Note every line in the entries that contains the string "opSize", and copy it.

#### DATA FOR THIS TASK ####

/-- What a selector load answers with an outcome: its own in real mode, the shutdown in protected mode with no GDT once its
operands are read (R235, R293). -/
theorem State.selectorLoad_ok {s : State} {o : Except Stop BaseOutcome} {x : BaseOutcome} (h : s.selectorLoad o = .ok x) :
    (s.base.realMode = true ∧ o = .ok x) ∨
      (s.base.protectedMode = true ∧ s.noGdt = true ∧ (∃ y, o = .ok y) ∧ x = regsOnly s.base.shutDown) := by
  unfold State.selectorLoad at h
  split at h
  · exact .inl ⟨‹_›, h⟩
  · split at h
    · rename_i hg
      rw [Bool.and_eq_true] at hg
      cases o with
      | error e => cases h
      | ok y => injection h with h; exact .inr ⟨hg.1, hg.2, ⟨y, rfl⟩, h.symm⟩
    · cases h

/-- A selector load in protected mode with no GDT, its operands read. -/
theorem State.selectorLoad_shutDown {s : State} (hp : s.base.protectedMode = true) (hn : s.noGdt = true) (o : BaseOutcome) :
    s.selectorLoad (.ok o) = .ok (regsOnly s.base.shutDown) := by
  have hr : s.base.realMode = false := by
    simp only [BaseRegs.protectedMode, Bool.and_eq_true, Bool.not_eq_true'] at hp
    exact hp.1
  simp only [State.selectorLoad, hr, hp, hn, Bool.and_self, if_true, Bool.false_eq_true, if_false]
  rfl

/-- A base instruction whose outcome makes no memory access completes with that outcome's registers. -/
theorem State.execBase_registers {s : State} {i : BaseInstr} {len : Nat} {o : BaseOutcome}
    (h : s.execBase i len = finish s (s.baseStep (s.baseEffect i len))) (he : s.baseEffect i len = .ok o)
    (hr : o.reads = []) (hw : o.writes = []) :
    s.execBase i len = .next { s with
      base := guardRegs s.cfg s.base o.regs
      lastIo := none
      staleCode := if o.jump then [] else s.staleCode
      draws := s.draws + 1 } := by
  rw [h, he]
  simp only [State.baseStep, State.applyBase_registers s hr hw, liftRefusal, finish]

/-- What a base instruction can answer with a next state: an I/O instruction's effect, or an outcome of the base core
applied, INT 3's after its own length. -/
theorem State.execBase_next {s t : State} {i : BaseInstr} {len : Nat} (h : s.execBase i len = .next t) :
    IoEffect s t ∨ (∃ o, s.applyBase o = .ok t) ∨ ∃ o, (s.advance len).applyBase o = .ok t := by
  have fin : ∀ x, finish s x = .next t → (x = .ok t → IoEffect s t) →
      IoEffect s t ∨ (∃ o, s.applyBase o = .ok t) ∨ ∃ o, (s.advance len).applyBase o = .ok t := by
    intro x hx hk
    rcases finish_next hx with hx | hx
    · exact .inl (hk hx)
    · exact .inr (.inl hx)
  have base : ∀ x, finish s (s.baseStep x) = .next t →
      IoEffect s t ∨ (∃ o, s.applyBase o = .ok t) ∨ ∃ o, (s.advance len).applyBase o = .ok t := by
    intro x hx
    rcases finish_next hx with hx | hx
    · unfold State.baseStep at hx
      split at hx
      · exact .inr (.inl ⟨_, liftRefusal_ok hx⟩)
      · cases hx
    · exact .inr (.inl hx)
  unfold State.execBase at h
  split at h
  · exact fin _ h State.execIn_ok
  · exact fin _ h State.execOut_ok
  · exact fin _ h State.execIns_ok
  · exact fin _ h State.execOuts_ok
  · exact .inr (.inr (State.deliver_ok (outcome_next h)))
  · exact base _ h

end Sys2Proof.Machine
end

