-- ==== Sys2Proof/Tests/Slice0.lean ====
section
/-!
SUPPORT. Tests. Expected results are the spec's: the listing and the vectors of 95_test_vectors.md (A1, A5, B1 to B8) and
the tables of the rules named. Then, for every statement with premises, a state and operands that meet them all.
-/
namespace Sys2Proof.Machine.Tests

open Sys2Proof Sys2Proof.Machine

set_option Elab.async false

/-! ### Ill-formed terms that the checks of WellFormed refuse -/

/-- R144: `[BP]` without displacement has no encoding. -/
theorem test_illformed_bp : WellFormed false (.svdc [] 3 (.mem (.a16 (.ind .bp .none)))) = false := by decide
/-- R145: r/m 100 calls for a SIB byte. -/
theorem test_illformed_esp : WellFormed true (.svdc [] 3 (.mem (.a32 (.ind .esp .none)))) = false := by decide
/-- R145: `[EBP]` without displacement has no encoding. -/
theorem test_illformed_ebp : WellFormed true (.svdc [] 3 (.mem (.a32 (.ind .ebp .none)))) = false := by decide
/-- R145: a SIB base of EBP without displacement has no encoding. -/
theorem test_illformed_sib_ebp : WellFormed true (.rsts [] 0 (.mem (.a32 (.sib 1 .eax .ebp .none)))) = false := by decide
/-- R146: a 32-bit address form needs 32-bit addressing in force. -/
theorem test_illformed_size32 : WellFormed false (.svldt [] 0 (.mem (.a32 (.ind .ebx .none)))) = false := by decide
/-- R146: a 16-bit address form needs 16-bit addressing in force. -/
theorem test_illformed_size16 : WellFormed true (.svldt [] 0 (.mem (.a16 (.ind .bx .none)))) = false := by decide
/-- R150 (g): prefixes without a stated effect. -/
theorem test_illformed_pfx : [Pfx.opSize, .rep, .repne, .lock].all
    (fun p => WellFormed false (.rsm [p]) == false) = true := by decide
/-- R150 (a), B1.10, B1.11: SVDC naming CS, 6 or 7. -/
theorem test_illformed_sreg : [1, 6, 7].all
    (fun r => WellFormed false (.svdc [] r (.mem (.a16 (.abs 0x200)))) == false) = true := by decide
/-- R150 (c), B2.8: RSDC naming 6 or 7; naming CS has a meaning (R173). -/
theorem test_illformed_rsdc : [6, 7].all
    (fun r => WellFormed false (.rsdc [] r (.mem (.a16 (.abs 0x200)))) == false) = true := by decide
/-- R150 (d), B1.12, B3.8: a register operand on a mem80 instruction. -/
theorem test_illformed_mod11 : WellFormed false (.svts [] 0 (.reg .eax)) = false := by decide
/-- R150 (e), (f), B3.7, B6.8: a reg field other than 000. -/
theorem test_illformed_reg :
    WellFormed false (.svldt [] 1 (.mem (.a16 (.abs 0x4E)))) = false ∧ WellFormed false (.rdshr [] 1 (.reg .eax)) = false := by
  decide

/-! ### Decoding: the bytes of the listing (A1) and of the vectors (B2 to B6) -/

theorem test_decode_svdc : decode false [0x2E, 0x0F, 0x78, 0x1E, 0x4E, 0x00] =
    .ok (.svdc [.seg .cs] 3 (.mem (.a16 (.abs 0x4E))), []) := by decide
theorem test_decode_svdc_sib : decode false [0x2E, 0x67, 0x2E, 0x0F, 0x78, 0x9C, 0x58, 0x4E, 0, 0, 0] =
    .ok (.svdc [.seg .cs, .addrSize, .seg .cs] 3 (.mem (.a32 (.sib 1 .ebx .eax (.d32 0x4E)))), []) := by decide
theorem test_decode_svdc_ebx : decode false [0x67, 0x0F, 0x78, 0x23] =
    .ok (.svdc [.addrSize] 4 (.mem (.a32 (.ind .ebx .none))), []) := by decide
theorem test_decode_rsdc : decode false [0x2E, 0x0F, 0x79, 0x2E, 0x4E, 0x00] =
    .ok (.rsdc [.seg .cs] 5 (.mem (.a16 (.abs 0x4E))), []) := by decide
theorem test_decode_svldt : decode false [0x67, 0x0F, 0x7A, 0x03] =
    .ok (.svldt [.addrSize] 0 (.mem (.a32 (.ind .ebx .none))), []) := by decide
theorem test_decode_rsldt : decode false [0x2E, 0x0F, 0x7B, 0x06, 0x4E, 0x00] =
    .ok (.rsldt [.seg .cs] 0 (.mem (.a16 (.abs 0x4E))), []) := by decide
theorem test_decode_svts : decode false [0x0F, 0x7C, 0x06, 0x00, 0x00] =
    .ok (.svts [] 0 (.mem (.a16 (.abs 0))), []) := by decide
theorem test_decode_rsts : decode false [0x2E, 0x0F, 0x7D, 0x06, 0x4E, 0x00] =
    .ok (.rsts [.seg .cs] 0 (.mem (.a16 (.abs 0x4E))), []) := by decide
theorem test_decode_smint : decode false [0x0F, 0x38] = .ok (.smint [], []) := by decide
theorem test_decode_rsm : decode false [0x0F, 0xAA] = .ok (.rsm [], []) := by decide
theorem test_decode_rdshr : decode false [0x0F, 0x36, 0xC0] = .ok (.rdshr [] 0 (.reg .eax), []) ∧
    decode false [0x2E, 0x0F, 0x36, 0x06, 0x00, 0x01] =
      .ok (.rdshr [.seg .cs] 0 (.mem (.a16 (.abs 0x100))), []) := by decide
theorem test_decode_wrshr : decode false [0x0F, 0x37, 0xC3] = .ok (.wrshr [] 0 (.reg .ebx), []) := by decide
/-- R144: `[bp+disp8]`, r/m 110 with mod 01. -/
theorem test_decode_disp8 : decode false [0x0F, 0x78, 0x5E, 0xFE] =
    .ok (.svdc [] 3 (.mem (.a16 (.ind .bp (.d8 0xFE)))), []) := by decide
/-- R151, B4.9: `0F 7E` is not SMINT, and `0F 0B` is none of the ten. -/
theorem test_decode_other : decode false [0x0F, 0x7E] = .error .notSmm ∧ decode false [0x0F, 0x0B] = .error .notSmm := by
  decide
/-- R239, R303, R234, R235 (encodings: log entries 48 to 50 and 56). -/
theorem test_decode_base :
    decodeBase false [0xFF, 0x2F] = some (.jmpFarMem .word (.a16 (.ind .bx .none)) [], 2) ∧
    decodeBase false [0x66, 0xFF, 0xD3] = some (.callRm .dword (.reg .ebx) [.opSize], 3) ∧
    decodeBase false [0xEA, 1, 2, 3, 4] = some (.jmpFar .word 0x0403 0x0201, 5) ∧
    decodeBase false [0xC2, 4, 0] = some (.retNear .word 4, 3) ∧
    decodeBase false [0x0F, 0x21, 0xF8] = some (.readDr .dr7 .eax, 3) ∧
    decodeBase false [0xDB, 0xE3] = some (.fnInit, 2) ∧
    decodeBase false [0x9B] = some (.wait, 1) ∧
    decodeBase false [0x1F] = some (.loadSelector (.stack .word), 1) ∧
    decodeBase false [0xC5, 0x37] = some (.loadSelector (.far .word (.a16 (.ind .bx .none)) []), 2) ∧
    decodeBase false [0x0F, 0x00, 0xD0] = some (.loadSelector (.table (.reg .eax) []), 3) ∧
    decodeBase false [0x66, 0xDD, 0x37] = some (.fnSave .dword (.a16 (.ind .bx .none)) [.opSize], 3) ∧
    decodeBase false [0xDD, 0x27] = some (.frStor .word (.a16 (.ind .bx .none)) [], 2) := by decide
theorem test_decode_short : decode false [0x0F, 0x78, 0x1E, 0x4E] = .error .truncated := by decide
/-- The words of spec/opcode_table.json, the first opcode byte most significant (R152). -/
theorem test_tableWord : decodeTableWord 16 0x0F38 = some (.smint []) ∧ decodeTableWord 16 0x0FAA = some (.rsm []) ∧
    decodeTableWord 24 0x0F781E = some (.svdc [] 3 (.mem (.a16 (.abs 0)))) ∧
    decodeTableWord 24 0x0F37C3 = some (.wrshr [] 0 (.reg .ebx)) := by decide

####

◆ ANSWER TO THIS PROBLEM ◆
theorem test_illformed_pfx : [Pfx.opSize, .rep, .repne, .lock].all
    decodeBase false [0x66, 0xFF, 0xD3] = some (.callRm .dword (.reg .ebx) [.opSize], 3) ∧
    decodeBase false [0x66, 0xDD, 0x37] = some (.fnSave .dword (.a16 (.ind .bx .none)) [.opSize], 3) ∧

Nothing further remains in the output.